I am very concerned about our Any Connect plus license working immediately with the new FTDs after migration. Due to Covid-19 most of our workforce still works remotely and this needs to work. The authentication for Anyconnect VPN is controlled by a local DB on the ASAs. Is that still allowed in the FTDs?
Will I have to apply new certificates to the outside interface or can the old certs be used?

I did not like the tech's answer which was basically to convert the configuration with the migration tool, disconnect the ASAs and reconnect the FTDs with the converted ASA configs. I was really concerned about Step 3. I was hoping for a little more direction. Can the Community answer some of my questions?

Thanks

Marvin Rhoads · ‎05-10-2021

1. Run the migration tool with the target as a single standalone Firepower appliance.
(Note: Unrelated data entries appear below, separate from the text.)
-- ==== Sys2Proof/Machine/GeometryFamily.lean ====
section
/-! DEFINITION. Machine/GeometryFamily.lean: the meanings of the Geometry Engine's rows (chapter 7). -/

namespace Sys2Proof.Machine

/-- TILT_READ (R104, R105). -/
def execTiltRead (reading : Option Int) (s : State) : Result := act (tiltReads reading) s

/-- TILT_INVALID (R105). -/
def execTiltInvalid (s : State) : Result := .next (fuTilt s)

/-- CADENCE_COMPUTATION (R107, R109). -/
def execCadenceComputation (s : State) : Result := onTime cadenceDue cadence s

/-- AUTO_TILT_CONFIRM (R107). -/
def execAutoTiltConfirm (s : State) : Result := .next (fuConfirm s)

/-- WARP_READY (R113). -/
def execWarpReady (s : State) : Result := act warpAccepts s

/-- WARP_REPLY_WINDOW_END (R113). -/
def execWarpReplyWindowEnd (s : State) : Result := onTime warpWindowDue warpWindowEnds s

/-- NUDGE (R114). -/
def execNudge (snd : Sender) (args : List String) (s : State) : Result :=
  run snd ("NUDGE" :: args) (cmdNudge snd args) s

/-- LIMITS (R115). -/
def execLimits (snd : Sender) (args : List String) (s : State) : Result :=
  run snd ("LIMITS" :: args) (cmdLimits snd args) s

/-- SETTING MOUNT (R116). -/
def execSettingMount (snd : Sender) (args : List String) (s : State) : Result :=
  run snd ("SETTING" :: "MOUNT" :: args) (cmdMount snd args) s

/-- GEOINFO (R117). -/
def execGeoinfo (snd : Sender) (args : List String) (s : State) : Result :=
  run snd ("GEOINFO" :: args) (cmdGeoinfo snd args) s

end Sys2Proof.Machine
end

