-- ==== Sys2Proof/Machine/ProfileFamily.lean ====
section
/-! DEFINITION. Machine/ProfileFamily.lean: the meanings of the input ports' and the Profile Table's rows (chapter 5). -/

namespace Sys2Proof.Machine

/-- PORT_SAMPLE (R73, R90, R93 to R95, R97). -/
def execPortSample (readings : List PortReading) (s : State) : Result := act (samplesTaken readings) s

/-- PORTINFO (R75). -/
def execPortinfo (snd : Sender) (args : List String) (s : State) : Result :=
  run snd ("PORTINFO" :: args) (cmdPortinfo snd args) s

/-- PROFILE (R81, R82). -/
def execProfile (snd : Sender) (args : List String) (s : State) : Result :=
  run snd ("PROFILE" :: args) (cmdProfile snd args) s

/-- UNPROFILE (R83). -/
def execUnprofile (snd : Sender) (args : List String) (s : State) : Result :=
  run snd ("UNPROFILE" :: args) (cmdUnprofile snd args) s

/-- TRIM (R84). -/
def execTrim (snd : Sender) (args : List String) (s : State) : Result :=
  run snd ("TRIM" :: args) (cmdTrim snd args) s

/-- PROFINFO n (R86). -/
def execProfinfo (snd : Sender) (args : List String) (s : State) : Result :=
  run snd ("PROFINFO" :: args) (cmdProfinfo snd args) s

/-- PROFINFO without an argument (R86). -/
def execProfinfoTable (snd : Sender) (s : State) : Result := run snd ["PROFINFO"] (cmdProfinfoTable snd) s

end Sys2Proof.Machine
end

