-- ==== Sys2Proof/WellFormed.lean ====
section
/-! DEFINITION. WellFormed.lean: which commands and events can reach the part: a sender that its port can give, words of printable
characters, and readings in the range of their inputs. -/

namespace Sys2Proof

/-- A sender that a port can give: the Lectern Port gives every frame the class Presenter and takes no broadcast (R175), and the line
takes only SETCLOCK and LAMPOFF as broadcasts (R170). -/
def Sender.wf (s : Sender) (mayBroadcast : Bool) : Bool :=
  (match s.port with
    | .line => true
    | .lectern => s.cls == .presenter && !s.broadcast) &&
  (mayBroadcast || !s.broadcast)

/-- A word of a frame: printable characters without a space (section 11.1). -/
def wordWf (w : String) : Bool :=
  let cs := w.toList
  !cs.isEmpty && cs.all (fun c => decide (33 ≤ c.toNat) && decide (c.toNat ≤ 126))

/-- The words of a command. -/
def wordsWf (l : List String) : Bool := l.all wordWf

/-- A character that eight data bits can carry (R168). -/
def byteChar (c : Char) : Bool := decide (c.toNat < 256)

/-- A number from 1 to `top`. -/
def inPlace (top n : Nat) : Bool := decide (1 ≤ n) && decide (n ≤ top)

/-- A record of the Settings Store (section 12.4). -/
def RecKey.wf : RecKey → Bool
  | .profile n => inPlace 16 n
  | .booking n => inPlace 48 n
  | .code n => inPlace 8 n
  | .filter n => inPlace 8 n
  | .mask n => inPlace 3 n
  | .lamp _ | .exceptions | .master | .ceiling | .limits | .setting _ => true

/-- What power-on may find: records of the store, each once. -/
def PowerOnInputs.wf (p : PowerOnInputs) : Bool := p.unreadable.all RecKey.wf && decide p.unreadable.Nodup

/-- A start character that ended an open frame (R168). -/
def BadCause.wf : BadCause → Bool
  | .newStart c => c == '>' || c == '<' || c == '!'
  | .framingError | .overlength | .failedCheck | .lecternFramingError => true

/-- A reading of the port status bus: a class of 0 to 31 (section 5.1). -/
def PortReading.wf (r : PortReading) : Bool := decide (r.cls ≤ 31)

/-- The sender of a command. -/
def Instr.sender : Instr → Option Sender
  | .powerOn _ => none
  | .restart snd _ => some snd
  | .lineFrame _ => none
  | .badFrame _ => none
  | .interCharacterGap => none
  | .lineDeafEnd => none
  | .lecternFrame _ => none
  | .noticeSend => none
  | .storeWriteDone _ => none
  | .lampon snd _ => some snd
  | .lampoff snd _ => some snd
  | .settingPlan snd _ => some snd
  | .igniterGrant => none
  | .strikeSuccess _ => none
  | .strikeWindowEnd _ => none
  | .warmUpEnd _ => none
  | .litSenseDrop _ => none
  | .coolingEnd _ => none
  | .restEnd _ => none
  | .strikeHoldoffEnd _ => none
  | .doorOpen _ => none
  | .doorClose _ => none
  | .ballastFaultAsserted _ => none
  | .ballastFaultReleased _ => none
  | .spacingEnd => none
  | .strikeListExpiry _ => none
  | .lossBarEnd _ => none
  | .lampLostExpiry _ => none
  | .litSecond => none
  | .wearCarry _ => none
  | .unsavedWrite _ => none
  | .install snd _ => some snd
  | .replace snd _ => some snd
  | .remove snd _ => some snd
  | .revive snd _ => some snd
  | .lampinfo snd _ => some snd
  | .mode snd _ => some snd
  | .settingDefmode snd _ => some snd
  | .ceilingPersist snd _ => some snd
  | .ceilingTemp snd _ => some snd
  | .ceilingCleartemp snd => some snd
  | .ecoMinute _ => none
  | .conditioningDue _ => none
  | .settingCondint snd _ => some snd
  | .fullRunComplete _ => none
  | .modeinfo snd _ => some snd
  | .thermistorConversion _ _ => none
  | .housingSensorFault => none
  | .thermalLevelChange => none
  | .hotHallChange => none
  | .tachPulse => none
  | .fanStall => none
  | .heatinfo snd _ => some snd
  | .portSample _ => none
  | .portinfo snd _ => some snd
  | .profile snd _ => some snd
  | .unprofile snd _ => some snd
  | .trim snd _ => some snd
  | .profinfo snd _ => some snd
  | .profinfoTable snd => some snd
  | .source snd _ => some snd
  | .switchLock => none
  | .switchTimeout => none
  | .signalLoss => none
  | .classChange => none
  | .classChangeTimerEnd => none
  | .nosignalLock => none
  | .scanStart => none
  | .dwellLock => none
  | .dwellEnd => none
  | .settingAutoscan snd _ => some snd
  | .muteOn snd => some snd
  | .muteOff snd => some snd
  | .sourceQuery snd => some snd
  | .tiltRead _ => none
  | .tiltInvalid => none
  | .cadenceComputation => none
  | .autoTiltConfirm => none
  | .warpReady => none
  | .warpReplyWindowEnd => none
  | .nudge snd _ => some snd
  | .limits snd _ => some snd
  | .settingMount snd _ => some snd
  | .geoinfo snd _ => some snd
  | .minuteEdge => none
  | .clockEnd => none
  | .setclock snd _ => some snd
  | .clock snd _ => some snd
  | .settingPrewarm snd _ => some snd
  | .settingGrace snd _ => some snd
  | .book snd _ => some snd
  | .rebook snd _ => some snd
  | .unbook snd _ => some snd
  | .skip snd _ => some snd
  | .unskip snd _ => some snd
  | .bookinfo snd _ => some snd
  | .booklist snd _ => some snd
  | .extend snd _ => some snd
  | .endnow snd _ => some snd
  | .idleAutoOff => none
  | .settingIdle snd _ => some snd
  | .occinfo snd _ => some snd
  | .settingIdlelock snd _ => some snd
  | .relock snd _ => some snd
  | .unlock snd _ => some snd
  | .attempts snd _ => some snd
  | .setcode snd _ => some snd
  | .delcode snd _ => some snd
  | .setmaster snd _ => some snd
  | .freeze snd _ => some snd
  | .maintOn snd => some snd
  | .maintOff snd => some snd
  | .lockinfo snd _ => some snd
  | .filter snd _ => some snd
  | .mask snd _ => some snd
  | .lineinfo snd _ => some snd
  | .settingAddress snd _ => some snd
  | .settingQuery snd _ => some snd
  | .clearfault snd _ => some snd
  | .faults snd _ => some snd
  | .status snd _ => some snd
  | .replySend _ => none

/-- A command or event that can reach the part. -/
def Instr.wf : Instr → Bool
  | .powerOn inp => inp.wf
  | .restart snd args => snd.wf false && wordsWf args
  | .lineFrame chars => chars.all byteChar
  | .badFrame cause => cause.wf
  | .interCharacterGap => true
  | .lineDeafEnd => true
  | .lecternFrame chars => chars.all byteChar
  | .noticeSend => true
  | .storeWriteDone _ => true
  | .lampon snd args => snd.wf false && wordsWf args
  | .lampoff snd args => snd.wf true && wordsWf args
  | .settingPlan snd args => snd.wf false && wordsWf args && !args.isEmpty
  | .igniterGrant => true
  | .strikeSuccess _ => true
  | .strikeWindowEnd _ => true
  | .warmUpEnd _ => true
  | .litSenseDrop _ => true
  | .coolingEnd _ => true
  | .restEnd _ => true
  | .strikeHoldoffEnd _ => true
  | .doorOpen _ => true
  | .doorClose _ => true
  | .ballastFaultAsserted _ => true
  | .ballastFaultReleased _ => true
  | .spacingEnd => true
  | .strikeListExpiry _ => true
  | .lossBarEnd _ => true
  | .lampLostExpiry _ => true
  | .litSecond => true
  | .wearCarry _ => true
  | .unsavedWrite _ => true
  | .install snd args => snd.wf false && wordsWf args
  | .replace snd args => snd.wf false && wordsWf args
  | .remove snd args => snd.wf false && wordsWf args
  | .revive snd args => snd.wf false && wordsWf args
  | .lampinfo snd args => snd.wf false && wordsWf args
  | .mode snd args => snd.wf false && wordsWf args
  | .settingDefmode snd args => snd.wf false && wordsWf args && !args.isEmpty
  | .ceilingPersist snd args => snd.wf false && wordsWf args
  | .ceilingTemp snd args => snd.wf false && wordsWf args
  | .ceilingCleartemp snd => snd.wf false
  | .ecoMinute _ => true
  | .conditioningDue _ => true
  | .settingCondint snd args => snd.wf false && wordsWf args && !args.isEmpty
  | .fullRunComplete _ => true
  | .modeinfo snd args => snd.wf false && wordsWf args
  | .thermistorConversion _ _ => true
  | .housingSensorFault => true
  | .thermalLevelChange => true
  | .hotHallChange => true
  | .tachPulse => true
  | .fanStall => true
  | .heatinfo snd args => snd.wf false && wordsWf args
  | .portSample readings => readings.length == 8 && readings.all PortReading.wf
  | .portinfo snd args => snd.wf false && wordsWf args
  | .profile snd args => snd.wf false && wordsWf args
  | .unprofile snd args => snd.wf false && wordsWf args
  | .trim snd args => snd.wf false && wordsWf args
  | .profinfo snd args => snd.wf false && wordsWf args && !args.isEmpty
  | .profinfoTable snd => snd.wf false
  | .source snd args => snd.wf false && wordsWf args && !args.isEmpty
  | .switchLock => true
  | .switchTimeout => true
  | .signalLoss => true
  | .classChange => true
  | .classChangeTimerEnd => true
  | .nosignalLock => true
  | .scanStart => true
  | .dwellLock => true
  | .dwellEnd => true
  | .settingAutoscan snd args => snd.wf false && wordsWf args && !args.isEmpty
  | .muteOn snd => snd.wf false
  | .muteOff snd => snd.wf false
  | .sourceQuery snd => snd.wf false
  | .tiltRead _ => true
  | .tiltInvalid => true
  | .cadenceComputation => true
  | .autoTiltConfirm => true
  | .warpReady => true
  | .warpReplyWindowEnd => true
  | .nudge snd args => snd.wf false && wordsWf args
  | .limits snd args => snd.wf false && wordsWf args
  | .settingMount snd args => snd.wf false && wordsWf args && !args.isEmpty
  | .geoinfo snd args => snd.wf false && wordsWf args
  | .minuteEdge => true
  | .clockEnd => true
  | .setclock snd args => snd.wf true && wordsWf args
  | .clock snd args => snd.wf false && wordsWf args
  | .settingPrewarm snd args => snd.wf false && wordsWf args && !args.isEmpty
  | .settingGrace snd args => snd.wf false && wordsWf args && !args.isEmpty
  | .book snd args => snd.wf false && wordsWf args
  | .rebook snd args => snd.wf false && wordsWf args
  | .unbook snd args => snd.wf false && wordsWf args
  | .skip snd args => snd.wf false && wordsWf args
  | .unskip snd args => snd.wf false && wordsWf args
  | .bookinfo snd args => snd.wf false && wordsWf args
  | .booklist snd args => snd.wf false && wordsWf args
  | .extend snd args => snd.wf false && wordsWf args
  | .endnow snd args => snd.wf false && wordsWf args
  | .idleAutoOff => true
  | .settingIdle snd args => snd.wf false && wordsWf args && !args.isEmpty
  | .occinfo snd args => snd.wf false && wordsWf args
  | .settingIdlelock snd args => snd.wf false && wordsWf args && !args.isEmpty
  | .relock snd args => snd.wf false && wordsWf args
  | .unlock snd args => snd.wf false && wordsWf args
  | .attempts snd args => snd.wf false && wordsWf args
  | .setcode snd args => snd.wf false && wordsWf args
  | .delcode snd args => snd.wf false && wordsWf args
  | .setmaster snd args => snd.wf false && wordsWf args
  | .freeze snd args => snd.wf false && wordsWf args
  | .maintOn snd => snd.wf false
  | .maintOff snd => snd.wf false
  | .lockinfo snd args => snd.wf false && wordsWf args
  | .filter snd args => snd.wf false && wordsWf args
  | .mask snd args => snd.wf false && wordsWf args
  | .lineinfo snd args => snd.wf false && wordsWf args
  | .settingAddress snd args => snd.wf false && wordsWf args && !args.isEmpty
  | .settingQuery snd args => snd.wf false && wordsWf args && args.length == 1
  | .clearfault snd args => snd.wf false && wordsWf args
  | .faults snd args => snd.wf false && wordsWf args
  | .status snd args => snd.wf false && wordsWf args
  | .replySend _ => true

end Sys2Proof
end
Then create the HA pair in FMC prior to migration.

2. You can use the same VM provided it is licensed for more than the smallest level (2-device).

3. Not necessary. To get started all the FTDs need is a management IP address to connect and register to FMC. The dataplane interfaces can be fully configured but not connected until cutover time.

4. Local authentication for remote access VPN is not supported for FMC-managed devices as of the current version 6.7. You have to use a AAA server like RADIUS or LDAP/AD (or client certificate). FDM management does support local authentication for remote access VPN and we expect the feature in the next release of FMC (due out in the coming month).

5. The current certificate will need to be rekeyed using a Certificate Signing Request (CSR) from one of the new appliances and then reissued from the signing Certificate Authority (CA). With FTD, the licenses are Smart license type. Your AnyConnect PAKs (assuming they are AnyConnect 4.x with current support) can be shared with your Smart account. Then FMC registers to the account and allocates the licenses to the managed FTD appliances.

Cisco TAC won't convert your configuration. Cisco does offer a firewall deployment service but it's quite pricey - typically used by large enterprise customers with complex configurations

ethutchinson · ‎05-10-2021

I was also hoping Cisco would convert the config for me. This the tech pretty much ignored.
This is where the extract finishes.